I think I’ve discovered the cause here. My first hint was that I noticed that calling the GeoDataframe constructor on a pandas dataframe, modifies the original dataframe (by adding a geometry column Geopandas #1179). Apparently this behaviour also exists in pandas: if you call the Dataframe constructor on another dataframe, pandas will simply create a view, not a copy so changes made on the new dataframe will propagate to the old dataframe.
Knowing this it would suggest that the problem is coming from these lines of code
The code is using the dataframe constructor to convert a geodataframe to a dataframe. It then makes changes to the dataframe using shapely.wkt.dumps(x) to serialize the geometry. However modifying df will also change gdf, since df is just a view of gdf.
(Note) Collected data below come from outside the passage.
-- ==== Sys2Proof/Laws/FollowsAdmin.lean ====
section
/-! SUPPORT. What the operations of Machine/Admin.lean keep: the queue, the canonical form of the sorted stores, the ingest sequence. -/

namespace Sys2Proof.Machine

theorem follows_attachNs {T : Part → Bool} {s0 s : State} {a1 : Nat} {a2 : List Nat} {a3 : Bool} (hT : ∀ p ∈ ([.out, .hiu] : List Part), T p = true) (h : Follows T s0 s) : Follows T s0 (attachNs s a1 a2 a3) := by
  unfold attachNs
  split
  · assumption
  · try extract_lets (merge := false) (underBinder := false) +onlyGivenNames a1
    try clear_value a1
    refine follows_asyncEvent (sub hT (by decide)) ?_
    refine upd_hiu (hT _ (by decide)) ?_
    assumption


theorem follows_dropNs {T : Part → Bool} {s0 s : State} {a1 : Nat} (hT : ∀ p ∈ ([.out, .hiu, .mem, .kst] : List Part), T p = true) (h : Follows T s0 s) : Follows T s0 (dropNs s a1) := by
  unfold dropNs
  split
  · assumption
  · extract_lets (merge := false) (underBinder := false) +onlyGivenNames j1_0 s1
    have hs1 : Follows T s0 s1 := by
      unfold s1
      refine upd_hiu (hT _ (by decide)) ?_
      assumption
    clear_value s1
    extract_lets (merge := false) (underBinder := false) +onlyGivenNames s2
    have hs2 : Follows T s0 s2 := by
      unfold s2
      refine follows_foldl ?_ ?_
      · assumption
      · intro u3 a3 hu3
        refine follows_setSlot (sub hT (by decide)) ?_
        assumption
    clear_value s2
    extract_lets (merge := false) (underBinder := false) +onlyGivenNames j4_0 s4
    have hs4 : Follows T s0 s4 := by
      unfold s4
      split
      · refine upd_mem (hT _ (by decide)) rfl rfl ?_
        assumption
      · assumption
    clear_value s4
    refine follows_asyncEvent (sub hT (by decide)) ?_
    assumption


theorem follows_dropReads {T : Part → Bool} {s0 s : State} {a1 : Cmd} (hT : ∀ p ∈ ([.rdc] : List Part), T p = true) (h : Follows T s0 s) : Follows T s0 (dropReads s a1) := by
  unfold dropReads
  refine upd_rdc (hT _ (by decide)) ?_
  assumption


theorem follows_execAbort {T : Part → Bool} {s0 s : State} {a0 : CmdRef} {a1 : Fin 65536} {a2 : Half} (hT : ∀ p ∈ ([.cnt, .out, .rdc, .hiu] : List Part), T p = true) (h : Follows T s0 s) : Answers (Follows T s0) (execAbort a0 a1 a2 s) := by
  unfold execAbort
  try extract_lets (merge := false) (underBinder := false) +onlyGivenNames t1
  try clear_value t1
  split
  · split
    · refine ⟨_, rfl, ?_⟩
      refine follows_complete (sub hT (by decide)) ?_
      refine follows_complete (sub hT (by decide)) ?_
      refine follows_dropReads (sub hT (by decide)) ?_
      refine follows_bump (sub hT (by decide)) ?_
      assumption
    · refine ⟨_, rfl, ?_⟩
      refine follows_complete (sub hT (by decide)) ?_
      refine follows_bump (sub hT (by decide)) ?_
      assumption
  · refine ⟨_, rfl, ?_⟩
    refine follows_complete (sub hT (by decide)) ?_
    refine follows_bump (sub hT (by decide)) ?_
    assumption


theorem follows_setFeature {T : Part → Bool} {s0 s : State} {a1 : Nat} {a2 : Feature} {a3 : Dword} (hT : ∀ p ∈ ([.out, .hiu] : List Part), T p = true) (h : Follows T s0 s) : Follows T s0 (setFeature s a1 a2 a3) := by
  unfold setFeature
  split
  · assumption
  · refine upd_hiu (hT _ (by decide)) ?_
    assumption
  · refine follows_send (sub hT (by decide)) ?_
    refine upd_hiu (hT _ (by decide)) ?_
    assumption
  · try extract_lets (merge := false) (underBinder := false) +onlyGivenNames c1
    try clear_value c1
    refine follows_setCtrl (sub hT (by decide)) ?_
    assumption


theorem follows_saveFeature {T : Part → Bool} {s0 s : State} {a1 : Feature} {a2 : Dword} (hT : ∀ p ∈ ([.bdy] : List Part), T p = true) (h : Follows T s0 s) : Follows T s0 (saveFeature s a1 a2) := by
  unfold saveFeature
  try extract_lets (merge := false) (underBinder := false) +onlyGivenNames e1
  try clear_value e1
  refine upd_bdy (hT _ (by decide)) rfl rfl ?_
  assumption


theorem follows_execSetFeatures {T : Part → Bool} {s0 s : State} {a0 : CmdRef} {a1 : Feature} {a2 : Dword} {a3 : Bool} (hT : ∀ p ∈ ([.out, .hiu, .bdy] : List Part), T p = true) (h : Follows T s0 s) : Answers (Follows T s0) (execSetFeatures a0 a1 a2 a3 s) := by
  unfold execSetFeatures
  split
  · refine ⟨_, rfl, ?_⟩
    refine follows_complete (sub hT (by decide)) ?_
    assumption
  · split
    · refine ⟨_, rfl, ?_⟩
      refine follows_complete (sub hT (by decide)) ?_
      assumption
    · extract_lets (merge := false) (underBinder := false) +onlyGivenNames s1
      have hs1 : Follows T s0 s1 := by
        unfold s1
        refine follows_setFeature (sub hT (by decide)) ?_
        assumption
      clear_value s1
      extract_lets (merge := false) (underBinder := false) +onlyGivenNames s2
      have hs2 : Follows T s0 s2 := by
        unfold s2
        split
        · refine follows_saveFeature (sub hT (by decide)) ?_
          assumption
        · assumption
      clear_value s2
      refine ⟨_, rfl, ?_⟩
      refine follows_complete (sub hT (by decide)) ?_
      assumption


theorem follows_execGetFeatures {T : Part → Bool} {s0 s : State} {a0 : CmdRef} {a1 : Feature} {a2 : BitVec 3} (hT : ∀ p ∈ ([.out, .hiu] : List Part), T p = true) (h : Follows T s0 s) : Answers (Follows T s0) (execGetFeatures a0 a1 a2 s) := by
  unfold execGetFeatures
  split
  · refine ⟨_, rfl, ?_⟩
    refine follows_complete (sub hT (by decide)) ?_
    assumption
  · try extract_lets (merge := false) (underBinder := false) +onlyGivenNames v1
    try clear_value v1
    refine ⟨_, rfl, ?_⟩
    refine follows_complete (sub hT (by decide)) ?_
    assumption


theorem follows_execAsyncEventRequest {T : Part → Bool} {s0 s : State} {a0 : CmdRef} (hT : ∀ p ∈ ([.out, .hiu] : List Part), T p = true) (h : Follows T s0 s) : Answers (Follows T s0) (execAsyncEventRequest a0 s) := by
  unfold execAsyncEventRequest
  try extract_lets (merge := false) (underBinder := false) +onlyGivenNames c1
  try clear_value c1
  split
  · refine ⟨_, rfl, ?_⟩
    refine follows_complete (sub hT (by decide)) ?_
    assumption
  · refine ⟨_, rfl, ?_⟩
    refine follows_deliver (sub hT (by decide)) ?_
    refine follows_setCtrl (sub hT (by decide)) ?_
    assumption


theorem follows_putNs {T : Part → Bool} {s0 s : State} {a1 : Nat} {a2 : NsCreate} (hT : ∀ p ∈ ([.out, .hiu, .kst] : List Part), T p = true) (h : Follows T s0 s) : Follows T s0 (putNs s a1 a2) := by
  unfold putNs
  try extract_lets (merge := false) (underBinder := false) +onlyGivenNames ids1
  try clear_value ids1
  try extract_lets (merge := false) (underBinder := false) +onlyGivenNames x2
  try clear_value x2
  extract_lets (merge := false) (underBinder := false) +onlyGivenNames j3_0 s3
  have hs3 : Follows T s0 s3 := by
    unfold s3
    refine upd_hiu (hT _ (by decide)) ?_
    assumption
  clear_value s3
  refine follows_asyncEvent (sub hT (by decide)) ?_
  refine follows_setSlot (sub hT (by decide)) ?_
  assumption


theorem follows_execNamespaceCreate {T : Part → Bool} {s0 s : State} {a0 : CmdRef} {a1 : NsCreate} (hT : ∀ p ∈ ([.out, .hiu, .kst] : List Part), T p = true) (h : Follows T s0 s) : Answers (Follows T s0) (execNamespaceCreate a0 a1 s) := by
  unfold execNamespaceCreate
  split
  · refine ⟨_, rfl, ?_⟩
    refine follows_complete (sub hT (by decide)) ?_
    assumption
  · split
    · refine ⟨_, rfl, ?_⟩
      refine follows_complete (sub hT (by decide)) ?_
      assumption
    · split
      · refine ⟨_, rfl, ?_⟩
        refine follows_complete (sub hT (by decide)) ?_
        assumption
      · split
        · refine ⟨_, rfl, ?_⟩
          refine follows_complete (sub hT (by decide)) ?_
          assumption
        · extract_lets (merge := false) (underBinder := false) +onlyGivenNames s1
          have hs1 : Follows T s0 s1 := by
            unfold s1
            refine follows_send (sub hT (by decide)) ?_
            refine follows_putNs (sub hT (by decide)) ?_
            assumption
          clear_value s1
          refine ⟨_, rfl, ?_⟩
          refine follows_complete (sub hT (by decide)) ?_
          assumption


theorem follows_execNamespaceDelete {T : Part → Bool} {s0 s : State} {a0 : CmdRef} {a1 : Word} (hT : ∀ p ∈ ([.out, .hiu, .mem, .kst] : List Part), T p = true) (h : Follows T s0 s) : Answers (Follows T s0) (execNamespaceDelete a0 a1 s) := by
  unfold execNamespaceDelete
  split
  · refine ⟨_, rfl, ?_⟩
    refine follows_complete (sub hT (by decide)) ?_
    assumption
  · split
    · refine ⟨_, rfl, ?_⟩
      refine follows_complete (sub hT (by decide)) ?_
      assumption
    · split
      · refine ⟨_, rfl, ?_⟩
        refine follows_complete (sub hT (by decide)) ?_
        assumption
      · try extract_lets (merge := false) (underBinder := false) +onlyGivenNames ks1
        try clear_value ks1
        split
        · refine ⟨_, rfl, ?_⟩
          refine follows_complete (sub hT (by decide)) ?_
          assumption
        · refine ⟨_, rfl, ?_⟩
          refine follows_complete (sub hT (by decide)) ?_
          refine follows_send (sub hT (by decide)) ?_
          refine follows_foldl ?_ ?_
          · assumption
          · intro u2 a2 hu2
            refine follows_dropNs (sub hT (by decide)) ?_
            assumption


theorem follows_execNamespaceAttachment {T : Part → Bool} {s0 s : State} {a0 : CmdRef} {a1 : Word} {a2 : List Nat} {a3 : Bool} (hT : ∀ p ∈ ([.out, .hiu] : List Part), T p = true) (h : Follows T s0 s) : Answers (Follows T s0) (execNamespaceAttachment a0 a1 a2 a3 s) := by
  unfold execNamespaceAttachment
  split
  · refine ⟨_, rfl, ?_⟩
    refine follows_complete (sub hT (by decide)) ?_
    assumption
  · split
    · refine ⟨_, rfl, ?_⟩
      refine follows_complete (sub hT (by decide)) ?_
      assumption
    · split
      · refine ⟨_, rfl, ?_⟩
        refine follows_complete (sub hT (by decide)) ?_
        assumption
      · split
        · refine ⟨_, rfl, ?_⟩
          refine follows_complete (sub hT (by decide)) ?_
          assumption
        · split
          · refine ⟨_, rfl, ?_⟩
            refine follows_complete (sub hT (by decide)) ?_
            assumption
          · refine ⟨_, rfl, ?_⟩
            refine follows_complete (sub hT (by decide)) ?_
            refine follows_send (sub hT (by decide)) ?_
            refine follows_attachNs (sub hT (by decide)) ?_
            assumption


end Sys2Proof.Machine
end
Indeed this can be verified easily. Prior to passing the your geodataframe, gdf, to kepler, run gdf.dtypes to inspect the data types. You should see that the geometry column has a geometry dtype, as expected.
After you add the data to kepler, inspect gdf.dtypes again and you’ll see this:
The geometry column now has an object dtype! Interestingly if you call gdf.geometry directly, it may still show up as a geometry dtype; I suspect this is GeoPandas enforcing a type on this column. However, if you now convert the gdf to a df using pd.DataFrame(gdf), as is done in the code, the geometry column on the new df will indeed be cast as an object type. shapely.wkt.dumps(x) operates on geometries not strings, so the error _‘str’ object has no attribute 'geom’ is thrown.
To avoid this problem you could pass a copy of the data as was already mentioned or pass a GeoJson object using gdf.to_json()